Haber başlıklarına baktığımız zaman “aşk cinayeti” başlığını çok sık görüyoruz bu haberlerde. “Dokuz yerinden bıçaklanan kadın” başlığını çok görürüz. Sürünerek, kesilerek öldürüldüğü başlığını çok görürüz. Sistematik araştırmaya baktığımız zaman bu olgular en fazla kadın haberlerinde, kadına şiddet haberlerinde, cinayet haberlerinde görülür. Hata nedir burada? Aşk cinayeti olduğunu bilip bilmeden direkt “aşk cinayeti” başlığını atmanızdır. Hep “edinilen bilgiye göre” diye bir tabir vardır basında. Edinilen bilgiye göre dediği zaman her şeyi koyabilir içine. Kimden edindiği belli değil. Kaynağı belirtmiyor. Kimin bu bilgiyi verdiğini söylemiyor. Belki de kendisi uyduruyor. Bunu nereden bileceğiz, bilemeyiz. O yüzden kaynak kesin olmadığı müddetçe, kesin olsa bile hayatını kaybetmiş bir kadının arkasından kesin olmayan bulgular üzerinden “aşk cinayeti” demek hem ahlaki değil hem de insanlığa sığan bir durum değil. Kadıncağız zaten cinayete kurban gitmiş ve arkasından bir de “aşk cinayeti mi acaba?” diye sorup insanların sanki onun ölümünün haklıymış gibi gösterme durumuna hizmet etmek basının görevi değildir. Yine dokuz yerinden bıçaklanan kadın diye olayın ayrıntısını verip şiddetin normalleşmesini sağlayıp insanların psikolojik alt yapısında artık duyarsızlaşmaya yol açmak da basının görevi değildir. Yine etik değerleri dışarıda bırakarak sadece haber verme mantığıyla hiçbir değeri gözetmeden, mesela şiddete uğrayan kadının açıkça adresini verip, adını verip şiddet uygulayan ya da öldüren erkeğin adını soyadını gizlemek de basının yaptığı yanlışlardan ve görevi olmayan durumlardan biri aslında.
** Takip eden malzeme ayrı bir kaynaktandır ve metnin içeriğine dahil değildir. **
-- ==== Sys2Proof/Syntax.lean ====
section
/-! DEFINITION. The instructions (one constructor for each of the 34 rows of spec/opcode_table.json) and the
calls of the host environment (spec/48_host_context.md section 7). -/

namespace Sys2Proof

/-- One constructor per row of the opcode table (R91 to R94). Every operand has exactly the width of its field, so
every value of every field is an instruction: "there is no reserved value of any field" (R91). Bits that are neither
key nor operand are ignored (R89) and are not kept. -/
inductive Instr where
  /-- `DRW Vx, Vy, n` (R91, R112) -/
  | drw (x y : RegIx) (n : Fin 16)
  /-- `CLS` (R92, R125) -/
  | cls
  /-- `LD B, Vx` (R93, R141) -/
  | bcd (x : RegIx)
  /-- `RET` (R163) -/
  | ret
  /-- `JP nnn` (R164) -/
  | jp (nnn : Addr12)
  /-- `CALL nnn` (R165) -/
  | call (nnn : Addr12)
  /-- `SE Vx, kk` (R166) -/
  | seImm (x : RegIx) (kk : Byte)
  /-- `SNE Vx, kk` (R167) -/
  | sneImm (x : RegIx) (kk : Byte)
  /-- `SE Vx, Vy` (R168) -/
  | seReg (x y : RegIx)
  /-- `LD Vx, kk` (R170) -/
  | ldImm (x : RegIx) (kk : Byte)
  /-- `ADD Vx, kk` (R171) -/
  | addImm (x : RegIx) (kk : Byte)
  /-- `LD Vx, Vy` (R172) -/
  | ldReg (x y : RegIx)
  /-- `OR Vx, Vy` (R173) -/
  | orReg (x y : RegIx)
  /-- `AND Vx, Vy` (R174) -/
  | andReg (x y : RegIx)
  /-- `XOR Vx, Vy` (R175) -/
  | xorReg (x y : RegIx)
  /-- `ADD Vx, Vy` (R176) -/
  | addReg (x y : RegIx)
  /-- `SUB Vx, Vy` (R177) -/
  | subReg (x y : RegIx)
  /-- `SHR Vx`; the table's field `y` is decoded and not used by the semantics (R178) -/
  | shr (x y : RegIx)
  /-- `SUBN Vx, Vy` (R179) -/
  | subnReg (x y : RegIx)
  /-- `SHL Vx`; the table's field `y` is decoded and not used by the semantics (R180) -/
  | shl (x y : RegIx)
  /-- `SNE Vx, Vy` (R169) -/
  | sneReg (x y : RegIx)
  /-- `LD I, nnn` (R183) -/
  | ldI (nnn : Addr12)
  /-- `JP V0, nnn` (R184) -/
  | jpV0 (nnn : Addr12)
  /-- `RND Vx, kk` (R186) -/
  | rnd (x : RegIx) (kk : Byte)
  /-- `SKP Vx` (R187) -/
  | skp (x : RegIx)
  /-- `SKNP Vx` (R188) -/
  | sknp (x : RegIx)
  /-- `LD Vx, DT` (R189) -/
  | ldVxDt (x : RegIx)
  /-- `LD Vx, K` (R192) -/
  | ldVxK (x : RegIx)
  /-- `LD DT, Vx` (R190) -/
  | ldDtVx (x : RegIx)
  /-- `LD ST, Vx` (R191) -/
  | ldStVx (x : RegIx)
  /-- `ADD I, Vx` (R193) -/
  | addI (x : RegIx)
  /-- `LD F, Vx` (R194) -/
  | ldF (x : RegIx)
  /-- `LD [I], Vx`, block store (R195) -/
  | ldMemVx (x : RegIx)
  /-- `LD Vx, [I]`, block load (R196) -/
  | ldVxMem (x : RegIx)
deriving DecidableEq, Repr

/-- The four calls of the host environment that can change the state, between steps only (R39, R198 to R201). Its reads (`getDisplay`, `getSoundLevel`, the fault port) change
nothing and are plain functions in Machine/HostCalls.lean. -/
inductive HostCall where
  /-- `loadProgram(bytes)` (R198) -/
  | loadProgram (bytes : List Byte)
  /-- `tickTimers()` (R199) -/
  | tickTimers
  /-- `setKey(index, pressed)` (R200) -/
  | setKey (index : Nat) (pressed : Bool)
  /-- `reset()` (R201) -/
  | reset
deriving DecidableEq, Repr

end Sys2Proof
end

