-- ==== Sys2Proof/Machine/Bcd.lean ====
section
/-! DEFINITION. The BCD converter (spec/41_bcd.md). -/

namespace Sys2Proof.Machine

/-- Hundreds, `v / 100` (R141). -/
def hundreds (v : Byte) : Byte := v / 100

/-- Tens, `(v / 10) mod 10` (R141). -/
def tens (v : Byte) : Byte := v / 10 % 10

/-- Ones, `v mod 10` (R141). -/
def ones (v : Byte) : Byte := v % 10

/-- The packed result bus `BCD12(v) = {h[3:0], t[3:0], o[3:0]}`, a temporary of the command (R143). -/
def bcd12 (v : Byte) : BitVec 12 :=
  (hundreds v).setWidth 4 ++ (tens v).setWidth 4 ++ (ones v).setWidth 4

/-- What the store unit unpacks from the bus: the three bytes for `I`, `I+1`, `I+2`, hundreds first, each nibble
zero-extended (R143, R53). -/
def unpack (bus : BitVec 12) : List Byte :=
  [(bus.extractLsb' 8 4).setWidth 8, (bus.extractLsb' 4 4).setWidth 8, (bus.extractLsb' 0 4).setWidth 8]

/-- The block's command BCD: the bounds check covers all three addresses before the first write (R141, R144). -/
def bcdCommand (x : RegIx) (s : State) : BlockResult :=
  let base := s.i.toNat
  if fits base 3 then .done { s with mem := s.mem.writeBytes base (unpack (bcd12 (s.reg x))) }
  else .fault (.bounds (firstOutside base))

/-- `LD B, Vx` (R141). -/
def execBcd (x : RegIx) (s : State) : Answer := completeCommand s (bcdCommand x s)

/-! ### The shift-and-add-3 circuit of R148, one implementation of the converter -/

/-- "first add 3 to every nibble of the accumulator that is 5 or more" (R148). -/
def addThree (nib : BitVec 4) : BitVec 4 := if nib.toNat ≥ 5 then nib + 3 else nib

/-- One round: correct the three nibbles, shift left by one, bring in a bit at bit 0 (R148). -/
def dabbleRound (acc : BitVec 12) (b : Bool) : BitVec 12 :=
  let fixed := addThree (acc.extractLsb' 8 4) ++ addThree (acc.extractLsb' 4 4) ++ addThree (acc.extractLsb' 0 4)
  (fixed <<< 1) ||| (BitVec.ofBool b).setWidth 12

/-- Eight rounds, from bit 7 of `v` down to bit 0 (R148). -/
def doubleDabble (v : Byte) : BitVec 12 :=
  [7, 6, 5, 4, 3, 2, 1, 0].foldl (fun acc j => dabbleRound acc (v.getLsbD j)) 0

end Sys2Proof.Machine
end

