-- ==== Sys2Proof/Laws/Ports.lean ====
section
/-! SUPPORT. When the block accepts a command and what one can be; what placing a font and a host call can do to
memory and `FLT`. -/

namespace Sys2Proof.Machine

/-! ### The block's commands -/

/-- The block accepts a command exactly while no fault is latched (R227). -/
theorem State.acceptsCommand_iff (s : State) : s.acceptsCommand = true ↔ s.Running := by
  simp [State.acceptsCommand, State.Running]

/-- A command the block runs was accepted, and has the effect of its instruction. -/
theorem blockCommand_eq_some_iff {i : Instr} {s : State} {r : BlockResult} :
    blockCommand i s = some r ↔ s.Running ∧ commandEffect i s = some r := by
  rw [blockCommand, ← State.acceptsCommand_iff]
  cases s.acceptsCommand <;> simp

/-- The block's commands are DRW, CLS and BCD (R88). -/
theorem commandEffect_cases {i : Instr} {s : State} {r : BlockResult} (h : commandEffect i s = some r) :
    (∃ x y n, i = .drw x y n ∧ r = drwCommand x y n s) ∨ (i = .cls ∧ r = clsCommand s) ∨
      ∃ x, i = .bcd x ∧ r = bcdCommand x s := by
  cases i <;> simp_all [commandEffect]

theorem blockRsp_of_running {s : State} (h : s.Running) (w : Word) : blockRsp w s = some (rspPayload w s) :=
  if_pos ((State.acceptsCommand_iff s).2 h)

/-- The transfers of a command the block accepts: `cmd`, those of the instruction, `rsp` (R40). -/
theorem blockTransfers_of_running {s : State} (h : s.Running) (w : Word) :
    blockTransfers w s = [.cmd w] ++ wordTransfers w s ++ [.rsp (rspPayload w s)] := by
  rw [blockTransfers, blockRsp_of_running h]

/-! ### Placing a font -/

/-- Placing a font changes memory alone. -/
theorem placeFont_eq (image : Vector Byte 80) (s : State) :
    placeFont image s = { s with mem := s.mem.writeBytes Config.fontBase image.toList } := rfl

@[simp] theorem placeFont_pc (image : Vector Byte 80) (s : State) : (placeFont image s).pc = s.pc := rfl

@[simp] theorem placeFont_sp (image : Vector Byte 80) (s : State) : (placeFont image s).sp = s.sp := rfl

@[simp] theorem placeFont_fb (image : Vector Byte 80) (s : State) : (placeFont image s).fb = s.fb := rfl

@[simp] theorem placeFont_flt (image : Vector Byte 80) (s : State) : (placeFont image s).flt = s.flt := rfl

/-- Placing a font keeps memory's canonical form. -/
theorem wf_placeFont (image : Vector Byte 80) {s : State} (h : s.mem.wf = true) : (placeFont image s).mem.wf = true :=
  Memory.wf_writeBytes _ h (by simp)

/-! ### Host calls -/

/-- All a host call that is not rejected can be (R198 to R201). -/
theorem applyHostCall_cases {c : HostCall} {s t : State} (h : applyHostCall c s = .ok t) :
    (∃ bytes, c = .loadProgram bytes ∧ bytes.length ≤ Config.maxImage ∧
      t = { s with mem := s.mem.writeBytes Config.progBase bytes, pc := BitVec.ofNat 16 Config.progBase }) ∨
    (c = .tickTimers ∧ t = tickTimers s) ∨
    (∃ index pressed, c = .setKey index pressed ∧ index < 16 ∧ t = { s with key := t.key }) ∨
    (c = .reset ∧ t = { State.reset with draws := s.draws }) := by
  cases c with
  | loadProgram bytes =>
    simp only [applyHostCall, loadProgram] at h
    split at h
    · cases h
    · cases h; exact .inl ⟨bytes, rfl, by omega, rfl⟩
  | tickTimers => cases h; exact .inr (.inl ⟨rfl, rfl⟩)
  | setKey index pressed =>
    simp only [applyHostCall, setKey] at h
    split at h
    · cases h; exact .inr (.inr (.inl ⟨index, pressed, rfl, ‹_›, rfl⟩))
    · cases h
  | reset => cases h; exact .inr (.inr (.inr ⟨rfl, rfl⟩))

end Sys2Proof.Machine
end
Peki, bir haberci şiddet olayını aktarırken nerede olmalı? Yani haberi vermekle mağduru korumak arasındaki o dengeyi nasıl sağlamalı? 

Kesinlikle mağdur olan kişinin adını, soyadını, adresini vermemeli. Mağdur edeni açıkça vermeli. Çünkü toplum tarafından bir eleştiriye uğraması gerekiyor kişinin. Genelde ya yüzü kapalı olur ya da erkeğin adı gizli olur yapan kişinin. İkincisi fotoğrafları kullanırken dikkatli olacak. Kullandığı fotoğraflarda insanları rahatsız edecek, şiddeti normalleştirecek fotoğrafları kullanmamalı. Üçüncüsü kadının ahlaki ve namahrem duygusunu hezeyana uğratacak ya da onları toplum içerisinde küçük düşürücü tabirlerden kaçınmalı. Mesela başlığı şöyle atabilir: “Bir erkek cinayeti daha” Yani bunları yaparken başlıktan spota, spottan içeriğe tamamen kurguyu olayın özeti üzerinden ama verilecekleri ve verilmeyecekleri iyi ayırt ederek, bu söylediğim kavramlara göre ayırt ederek yazmak gerekiyor. Bu nedenle bunlara dikkat ederlerse, etik değerleri gözetirlerse, toplumsal cinsiyet eşitliğine dikkat ederlerse zaten bir sıkıntı kalmayacak. En çok şu an gündemde olması gereken noktalardan biri de bu olmalıdır diye düşünüyorum.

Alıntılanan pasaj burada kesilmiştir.